News reports would later detail that the CEO recognized the “slight German accent and the melody” of his chief’s voice and followed the order to transfer the money [equivalent to about $243,000] within an hour. The caller tried several other times to get a second round of money, but by then the UK executive had grown suspicious and did not make any more transfers.
The €220,000 was moved to Mexico and channeled to other accounts, and the energy firm — which was not identified — reported the incident to its insurance company, Euler Hermes Group SA. An official with Euler Hermes said the thieves used artificial intelligence to create a deepfake of the German executive’s voice, though reports have since questioned the lack of supporting evidence.
What’s for certain, however, is that the technology for this type of crime does exist, and it’s only a matter of when the next attack will happen and who will be the target. “It’s a time to be more wary,” said Halsey Burgund, a fellow in the MIT Open Documentary Lab. “One should think of everything one puts out on the Internet freely as potential training data for somebody to do something with.”
The manipulation of data is not new. Ancient Romans chiseled names and portraits off stone, permanently deleting a person’s identity and history. Soviet leader Joseph Stalin used censorship and image editing to control his persona and government in the early-mid 20th century.

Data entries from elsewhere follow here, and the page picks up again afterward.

/-- The row of the opcode table an event belongs to. -/
def Event.instr : Event → Instr
  | .deviceReset .. => .deviceReset
  | .recoveryRequest .. => .recoveryRequest
  | .recoveryDataFrame .. => .recoveryDataFrame
  | .recoveryEndFrame .. => .recoveryEndFrame
  | .recoveryTimeout .. => .recoveryTimeout
  | .recoveryRetry .. => .recoveryRetry
  | .parkEvent .. => .parkEvent
  | .parkedResume .. => .parkedResume
  | .parkTimeout .. => .parkTimeout
  | .fillArrival .. => .fillArrival
  | .dispense .. => .dispense
  | .taskRecordWrite .. => .taskRecordWrite
  | .gangOpen .. => .gangOpen
  | .gangStall .. => .gangStall
  | .gangStallEnd .. => .gangStallEnd
  | .sleepEntry .. => .sleepEntry
  | .sleepWake .. => .sleepWake
  | .wakeEnd .. => .wakeEnd
  | .streamElementArrival .. => .streamElementArrival
  | .streamElementAccept .. => .streamElementAccept
  | .storeQueueDepart .. => .storeQueueDepart
  | .storeOrderAtHome .. => .storeOrderAtHome
  | .invalidationDelivery .. => .invalidationDelivery
  | .remoteStoreAck .. => .remoteStoreAck
  | .leaseExpiry .. => .leaseExpiry
  | .postedOpApply .. => .postedOpApply
  | .postedAck .. => .postedAck
  | .remoteFaultRecord .. => .remoteFaultRecord
  | .remoteRecordResend .. => .remoteRecordResend
  | .atomicAtHome .. => .atomicAtHome
  | .movedAnswer .. => .movedAnswer
  | .barrierAtHome .. => .barrierAtHome
  | .feWaiterService .. => .feWaiterService
  | .regionAccessAtSlice .. => .regionAccessAtSlice
  | .narrowingArrival .. => .narrowingArrival
  | .broadcastTurnGrant .. => .broadcastTurnGrant
  | .finalPositionBroadcast .. => .finalPositionBroadcast
  | .serialTokenGrant .. => .serialTokenGrant
  | .scopeMissMessage .. => .scopeMissMessage
  | .scopeMissAnswer .. => .scopeMissAnswer
  | .tagEvictionRepair .. => .tagEvictionRepair
  | .jobStart .. => .jobStart
  | .jobComplete .. => .jobComplete
  | .jobEndEarly .. => .jobEndEarly
  | .arrayInstrStart .. => .arrayInstrStart
  | .arrayInstrComplete .. => .arrayInstrComplete
  | .arrayIdleGate .. => .arrayIdleGate
  | .accordRelease .. => .accordRelease
  | .diffuserIssue .. => .diffuserIssue
  | .grantInvalidation .. => .grantInvalidation
  | .coreInterruptTake .. => .coreInterruptTake
  | .graphRegister .. => .graphRegister
  | .graphUnregister .. => .graphUnregister
  | .launchWordAccept .. => .launchWordAccept
  | .nodeStart .. => .nodeStart
  | .nodeComplete .. => .nodeComplete
  | .instanceComplete .. => .instanceComplete
  | .recoveryModeSet .. => .recoveryModeSet
  | .correctableError .. => .correctableError
  | .uncorrectableError .. => .uncorrectableError
  | .ctxSave .. => .ctxSave
  | .ctxClear .. => .ctxClear
  | .ctxReplace .. => .ctxReplace
  | .syncStop .. => .syncStop
  | .syncResume .. => .syncResume
  | .jobFreeze .. => .jobFreeze
  | .sillageSweep .. => .sillageSweep
  | .imageWrite .. => .imageWrite
  | .imageSeal .. => .imageSeal
  | .saveBudgetExpiry .. => .saveBudgetExpiry
  | .imageSwapOut .. => .imageSwapOut
  | .imageReadback .. => .imageReadback
  | .watchdogExpiry .. => .watchdogExpiry
  | .frozenLeafReread .. => .frozenLeafReread
  | .linkTrainingEnd .. => .linkTrainingEnd
  | .flitResend .. => .flitResend
  | .linkDown .. => .linkDown
  | .clockSyncExchange .. => .clockSyncExchange
  | .clockSyncLoss .. => .clockSyncLoss
  | .ethernetFrameRx .. => .ethernetFrameRx
  | .getDigests .. => .getDigests
  | .getCertificate .. => .getCertificate
  | .challenge .. => .challenge
  | .getMeasurements .. => .getMeasurements
  | .keyExchange .. => .keyExchange
  | .finish .. => .finish
  | .keyUpdate .. => .keyUpdate
  | .heartbeat .. => .heartbeat
  | .endSession .. => .endSession
  | .tenantAppData .. => .tenantAppData
  | .clusterHold .. => .clusterHold
  | .clusterRelease .. => .clusterRelease
  | .firewallWrite .. => .firewallWrite
  | .movedFrameEnter .. => .movedFrameEnter
  | .movedFrameRemove .. => .movedFrameRemove
  | .interleaveCommit .. => .interleaveCommit
  | .keyGenerate .. => .keyGenerate
  | .keyRetire .. => .keyRetire
  | .measurementExtend .. => .measurementExtend
  | .linkEnable .. => .linkEnable
  | .linkDisable .. => .linkDisable
  | .intcntClear .. => .intcntClear
  | .unallocatedEncoding .. => .unallocatedEncoding
  | .fetchFault .. => .fetchFault
  | .mailRecordDelivery .. => .mailRecordDelivery

end Sys2Proof
end

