/-- The constructor of `Fld` with its arguments in order. -/
def fld (p : Pfx) (page fn maj : Nat) (fmt : Fmt) (d a b f2 : Nat) (imm : Int) : Fld :=
  { p := p, page := page, fn := fn, maj := maj, fmt := fmt, d := d, a := a, b := b, f2 := f2, imm := imm }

The advent of the computer age meant a few clicks of a mouse could shrink a waistline or erase someone from a photograph. Data manipulation today still relies on computers, but as the incident with the energy firm shows, the human voice — and, increasingly, video clips — are being used as a way to convince someone that what they’re hearing or seeing is real.
And while there might be an argument for using a deepfake for good, experts warn that without an understanding of them, a deepfake can wreak havoc on someone’s personal and professional life.
What is a deepfake?
A deepfake refers to a specific kind of synthetic media where a person in an image or video is swapped with another person's likeness. The term “deepfake” was first coined in late 2017 by a Reddit user of the same name. This user created a space on the online news and aggregation site, where they shared pornographic videos that used open source face-swapping technology.

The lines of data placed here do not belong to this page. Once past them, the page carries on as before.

-- ==== Sys2Proof/Machine/Ops.lean ====
section
/-! DEFINITION. The shared operations: registers, guards and parks, writes at a home, the end of a region, taking a trap
and returning from one. -/

namespace Sys2Proof.Machine

/-! ### Registers (R48-R50) -/

/-- The g registers that an instruction reads: those it found when it first issued, where it has parked since (R22). -/
def Slot.regs (t : Slot) : Vector GReg 32 := t.src.getD t.g
/-- The value of a g register; g0 reads zero. -/
def Slot.rd (t : Slot) (r : Fin 32) : Word := if r = 0 then 0 else t.regs[r].val
/-- Whether a g register is full; g0 always is. -/
def Slot.full (t : Slot) (r : Fin 32) : Bool := r == 0 || t.regs[r].full
/-- The grant tag of a g register; g0 has none. -/
def Slot.tagOf (t : Slot) (r : Fin 32) : Option (BitVec 32) := if r = 0 then none else t.regs[r].tag
/-- Replaces a g register; a write to g0 is discarded. -/
def Slot.setReg (t : Slot) (r : Fin 32) (x : GReg) : Slot :=
  if r = 0 then t else { t with g := t.g.set r x, wrote := t.wrote ||| (1#32 <<< r.val) }
/-- Writes a g register: full and untagged (R131). -/
def Slot.wr (t : Slot) (r : Fin 32) (x : Word) : Slot := t.setReg r (GReg.of x)
/-- Writes a g register with a tag (R241, R242). -/
def Slot.wrTag (t : Slot) (r : Fin 32) (x : Word) (tag : Option (BitVec 32)) : Slot :=
  t.setReg r { val := x, full := true, tag := tag }
/-- A predicate; p0 reads 1. -/
def Slot.rdP (t : Slot) (r : Fin 8) : Bool := r == 0 || t.p[r]
/-- Writes a predicate; p0 discards. -/
def Slot.wrP (t : Slot) (r : Fin 8) (b : Bool) : Slot := if r = 0 then t else { t with p := t.p.set r b }
/-- A lane mask; m0 reads all ones. -/
def Slot.rdM (t : Slot) (r : Fin 8) : BitVec 32 := if r = 0 then 0xFFFFFFFF else t.m[r]
/-- Writes a lane mask; m0 discards. -/
def Slot.wrM (t : Slot) (r : Fin 8) (x : BitVec 32) : Slot := if r = 0 then t else { t with m := t.m.set r x }
/-- A vector register. -/
def Slot.rdV (t : Slot) (r : Fin 16) : BitVec 1024 := t.v[r]
/-- Writes a vector register. -/
def Slot.wrV (t : Slot) (r : Fin 16) (x : BitVec 1024) : Slot := { t with v := t.v.set r x }

/-- The park cause that the status word shows: that of the park, or the one a stop found (R55, R56). -/
def Slot.parkCause (t : Slot) : Nat :=
  match t.park with
  | some p => p.cause % 16
  | none => if t.stopped then t.pcause % 16 else 0
/-- The thread status word (R55). -/
def Slot.tsw (t : Slot) : Word :=
  BitVec.ofNat 64 (t.gen.toNat * 2 ^ 48 + t.dom.toNat * 2 ^ 40 + t.cls.toNat * 2 ^ 38 + t.parkCause * 2 ^ 28 + t.streak * 2 ^ 21 +
    (match t.region with
      | some r => if r.serial then 2 else 1
      | none => 0) * 2 ^ 19 + (if t.recs.isEmpty then 0 else 1) * 2 ^ 18 + t.arrv.toNat * 2 ^ 17 + t.sstep.toNat * 2 ^ 16 +
    t.drs.length * 2 ^ 12)
/-- The status word as the thread itself reads it: one that issues is not parked (R56). -/
def Slot.ownTsw (t : Slot) : Word := { t with park := none, stopped := false }.tsw

/-- Whether the guard of an instruction holds (R9, R20). -/
def Slot.guard (t : Slot) (p : Pfx) : Bool :=
  match p.guard with
  | none => true
  | some (neg, r) => t.rdP r != neg

/-- The words of a chain on page 0, and on another page. -/
def nw0 (p : Pfx) : Nat := (if p.hint.isSome then 1 else 0) + (if p.xr then 1 else 0) + p.xi.val + 1
def nwX (p : Pfx) : Nat := nw0 p + 1

/-! ### Parks (R22, R30-R32) -/

/-- Whether a wait is for a frozen leaf. -/
def Wait.isFrozen : Wait → Bool
  | .frozen _ => true
  | _ => false
/-- The registers that an instruction goes on with after a park: as it found them, but for one that waits for a full register (R22,
R33). -/
def Slot.keeps (t : Slot) (cause : Nat) : Rest → Option (Vector GReg 32)
  | .reissue | .again => if cause = 2 then none else some t.regs
  | _ => none
/-- Parks a thread; a park at a frozen leaf that is reread counts from its start (R320). -/
def State.parkAt (s : State) (k : Nat) (cause : Nat) (w : Wait) (rest : Rest) (nw : Nat) (exempt : Bool) : State :=
  s.modSlot k fun t =>
    let since := match t.park with
      | some p => if p.wait.isFrozen && w.isFrozen then p.since else s.clock
      | none => s.clock
    { t with src := t.keeps cause rest,
             park := some { cause := cause, since := since, wait := w, nw := nw, rest := rest, arrived := false,
                            exempt := exempt, via := [] } }
/-- Parks the running thread; its instruction will issue again. -/
def State.parkRe (s : State) (cause : Nat) (w : Wait) (nw : Nat) : State :=
  s.parkAt s.cur cause w .reissue nw (cause == 6 || cause == 11)
/-- Parks the running thread for a memory reply with what the reply will write. -/
def State.parkFin (s : State) (cause : Nat) (w : Wait) (ws : List Wr) (nw : Nat) : State :=
  s.parkAt s.cur cause w (.finish ws) nw false
/-- Goes on when every source is full, and parks on the first that is empty (R131). -/
def withFull (s : State) (rs : List (Fin 32)) (nw : Nat) (f : State → State) : State :=
  match rs.find? fun r => !s.me.full r with
  | some r => s.parkRe 2 (.reg r) nw
  | none => f s

/-! ### L1 copies and writes at a home (R95, R96, R254-R257) -/

/-- The core whose L1 holds a virtual line: the thread's own, or the line's home core of a fused cluster (R96). -/
def State.l1Home (s : State) (c va : Nat) : Nat :=
  if (s.cluster (clusterOfCore c)).fused then clusterOfCore c * 8 + va / 128 % 8 else c
/-- Whether two cores see one L1: the same core, or one fused cluster (R252). -/
def State.sameL1 (s : State) (c1 c2 : Nat) : Bool :=
  c1 == c2 || (clusterOfCore c1 == clusterOfCore c2 && (s.cluster (clusterOfCore c1)).fused)
/-- Drops every copy of a line that the cores selected hold. -/
def State.dropLine (s : State) (line : Nat) (sel : Nat → Bool) : State :=
  { s with cores := s.cores.map fun e => if sel e.1 then (e.1, { e.2 with l1 := e.2.l1.filter (·.pline != line) }) else e }
/-- Sends an invalidation on a die's network: it is delivered 24 clocks after the clock that is over (R255). -/
def State.notify (s : State) (die line writer : Nat) : State :=
  s.modDie die fun x => { x with notices := x.notices ++ [.inval (s.clock + 23) line writer] }
/-- An event that wakes a core from retention sleep (R47). -/
def State.rouse (s : State) (c : Nat) : State :=
  if (s.core c).asleep && !s.agenda.contains (.sleepWake c) then { s with agenda := s.agenda ++ [.sleepWake c] } else s
/-- Marks the reservations on a line written (R168); the core of one that sleeps wakes (R47). -/
def State.markResv (s : State) (line : Nat) : State :=
  let s := s.slots.foldl (fun s e => if e.2.resv.any (·.line == line) then s.rouse (coreOf e.1) else s) s
  { s with slots := s.slots.map fun e =>
      (e.1, { e.2 with resv := e.2.resv.map fun r => if r.line = line then { r with written := true } else r }) }
/-- The slot whose open region has a number. -/
def State.regionSlot (s : State) (rid : Nat) : Option Nat :=
  (s.slots.find? fun e => (e.2.region.map (·.id)) == some rid).map (·.1)
/-- Sends a narrowing to the core of an open region: lo at least `lo`, hi at most `hi`; `causer` is the
region whose access caused it (R180, R182). -/
def State.narrowTo (s : State) (rid lo hi causer : Nat) : State :=
  match s.regionSlot rid with
  | some k => s.modCore (coreOf k) fun c => { c with narrow := c.narrow ++ [(rid, lo, hi, causer)] }
  | none => s
/-- Empties the interval of every open region of the home die that has read a line (R181): its core is told. -/
def State.hitReaders (s : State) (line : Nat) : State :=
  match (s.die (s.homeDie (line * 64))).lines.find? (·.line == line) with
  | none => s
  | some r => r.readers.foldl (fun s rid => s.narrowTo rid 1 0 rid) s
/-- Whether an ordinary write to a line is held: for an open serial region that has read it (R184), or for a region that
has read it and whose final position is on its way, so that what it read is current at the broadcast (R270). -/
def State.heldBySerial (s : State) (line : Nat) : Bool :=
  ((s.die (s.homeDie (line * 64))).notices.any fun n => match n with
    | .final _ _ _ _ _ _ _ _ rl => rl.contains line
    | .inval .. => false) ||
  match (s.die (s.homeDie (line * 64))).lines.find? (·.line == line) with
  | none => false
  | some r => r.readers.any fun rid => match s.regionSlot rid with
    | some k => ((s.slot k).region.map (·.serial)).getD false
    | none => false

The term has since expanded to include “synthetic media applications” that existed before the Reddit page and new creations like StyleGAN — “realistic-looking still images of people that don’t exist,” said Henry Ajder, head of threat intelligence at deepfake detection company Deeptrace.
In more recent examples, deepfakes can be a voice that sounds like your boss on the other end of a phone line, Facebook’s Mark Zuckerberg in an edited video touting how great it is to have billions of people’s data, or Belgium’s prime minister linking the coronavirus pandemic to climate change during a manipulated recorded speech.

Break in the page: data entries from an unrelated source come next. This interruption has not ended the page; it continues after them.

/-- The sign bit's weight. -/
def FFmt.sign (f : FFmt) : Nat := 2 ^ (f.eb + f.fb)

/-- A value: a NaN (signalling or quiet), an infinity, or (-1)^neg * m * 2^e. -/
inductive FVal where
  | nan (sig : Bool)
  | inf (neg : Bool)
  | fin (neg : Bool) (m : Nat) (e : Int)
deriving DecidableEq, Repr

/-- Decodes an encoding (R66, R67); FP8 NaNs are quiet. -/
def FFmt.decode (f : FFmt) (x : Nat) : FVal :=
  let neg := tb x (f.eb + f.fb)
  let mag := x % f.sign
  let ex := mag / 2 ^ f.fb
  let fr := mag % 2 ^ f.fb
  if f.maxFin < mag then
    if f.inf = some mag then .inf neg
    else .nan (8 < f.eb + f.fb && !tb fr (f.fb - 1))
  else if ex = 0 then .fin neg fr (1 - (f.bias + f.fb : Int))
  else .fin neg (2 ^ f.fb + fr) ((ex : Int) - (f.bias + f.fb : Int))

def FVal.isNan : FVal → Bool
  | .nan _ => true
  | _ => false
def FVal.isSig : FVal → Bool
  | .nan s => s
  | _ => false
/-- The value with its sign inverted. -/
def FVal.neg : FVal → FVal
  | .nan s => .nan s
  | .inf n => .inf (!n)
  | .fin n m e => .fin (!n) m e

/-- An encoding with its sign. -/
def FFmt.signed (f : FFmt) (neg : Bool) (mag : Nat) : Nat := mag + (if neg then f.sign else 0)

/-! ### Rounding (R69) -/

/-- Whether a magnitude with integer part `t` and a remainder of `lo` parts in `2^sh` rounds up. -/
def roundsUp (r : Rnd) (neg : Bool) (t lo sh : Nat) : Bool :=
  match r with
  | .rn => decide (2 ^ sh < 2 * lo) || (decide (2 * lo = 2 ^ sh) && t % 2 == 1)
  | .rz => false
  | .ru => lo != 0 && !neg
  | .rd => lo != 0 && neg

/-- A magnitude `m * 2^e` rounded to a multiple of `2^q`: the multiple, and whether it differs. -/
def roundQ (r : Rnd) (neg : Bool) (m : Nat) (e q : Int) : Nat × Bool :=
  if q ≤ e then (m * 2 ^ (e - q).toNat, false)
  else
    let sh := (q - e).toNat
    let t := m / 2 ^ sh
    let lo := m % 2 ^ sh
    (t + (roundsUp r neg t lo sh).toNat, lo != 0)

/-- The overflow result of a mode: infinity or the largest finite value (R69). -/
def FFmt.overflow (f : FFmt) (r : Rnd) (neg : Bool) : Nat :=
  let big := match f.inf with
    | some i => i
    | none => f.nan
  f.signed neg (match r with
    | .rn => big
    | .rz => f.maxFin
    | .ru => if neg then f.maxFin else big
    | .rd => if neg then big else f.maxFin)

/-- What rounding to a format gives before the format's own overflow rule: the magnitude's encoding, and whether it was
inexact and tiny; the encoding is above the largest finite value where it overflows. -/
def FFmt.roundMag (f : FFmt) (r : Rnd) (neg : Bool) (m : Nat) (e : Int) : Nat × Bool × Bool :=
  let top := (m.log2 : Int) + e
  let emin : Int := 1 - (f.bias : Int)
  let q := max (top - f.fb) (emin - f.fb)
  let a := roundQ r neg m e q
  let tiny := decide (top < emin) && !(decide (top = emin - 1) && (roundQ r neg m e (top - f.fb)).1 == 2 ^ (f.fb + 1))
  ((q - (emin - f.fb)).toNat * 2 ^ f.fb + a.1, a.2, tiny)

/-- Rounds an exact non-zero value once (R69, R70). -/
def FFmt.round (f : FFmt) (r : Rnd) (neg : Bool) (m : Nat) (e : Int) : Nat × AFlags :=
  let a := f.roundMag r neg m e
  if f.maxFin < a.1 then (f.overflow r neg, AFlags.of ||| AFlags.nx)
  else (f.signed neg a.1, AFlags.nx.when a.2.1 ||| AFlags.uf.when (a.2.1 && a.2.2))

/-! ### Exact sums and products, rounded once (R68, R192, R193) -/

/-- The product of two values, and the flags it raises. -/
def FVal.mul : FVal → FVal → FVal × AFlags
  | .nan s, y => (.nan false, AFlags.nv.when (s || y.isSig))
  | x, .nan s => (.nan false, AFlags.nv.when (s || x.isSig))
  | .inf n, .inf n' => (.inf (n != n'), 0)
  | .inf n, .fin n' m _ => if m = 0 then (.nan false, AFlags.nv) else (.inf (n != n'), 0)
  | .fin n m _, .inf n' => if m = 0 then (.nan false, AFlags.nv) else (.inf (n != n'), 0)
  | .fin n m e, .fin n' m' e' => (.fin (n != n') (m * m') (e + e'), 0)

“The term understandably has a negative connotation, but there are a number of potentially beneficial use cases for businesses, specifically applications in marketing and advertising that are already being utilized by well-known brands," Ajder said.
That’s why a growing number of people in this space are instead using the term “artificial intelligence-generated synthetic media,” Ajder said. It’s broad enough to include the original definition of deepfake, but also specific enough to omit things like computer-generated images from movies, or photoshopped images — both of which are technically examples of something that’s been modified.
How do you make a deepfake video?
To make a deepfake video, a creator swaps one person’s face and replaces it with another, using a facial recognition algorithm and a deep learning computer network called a variational auto-encoder [VAE], said Matt Groh, a research assistant with the Affective Computing Group at the MIT Media Lab.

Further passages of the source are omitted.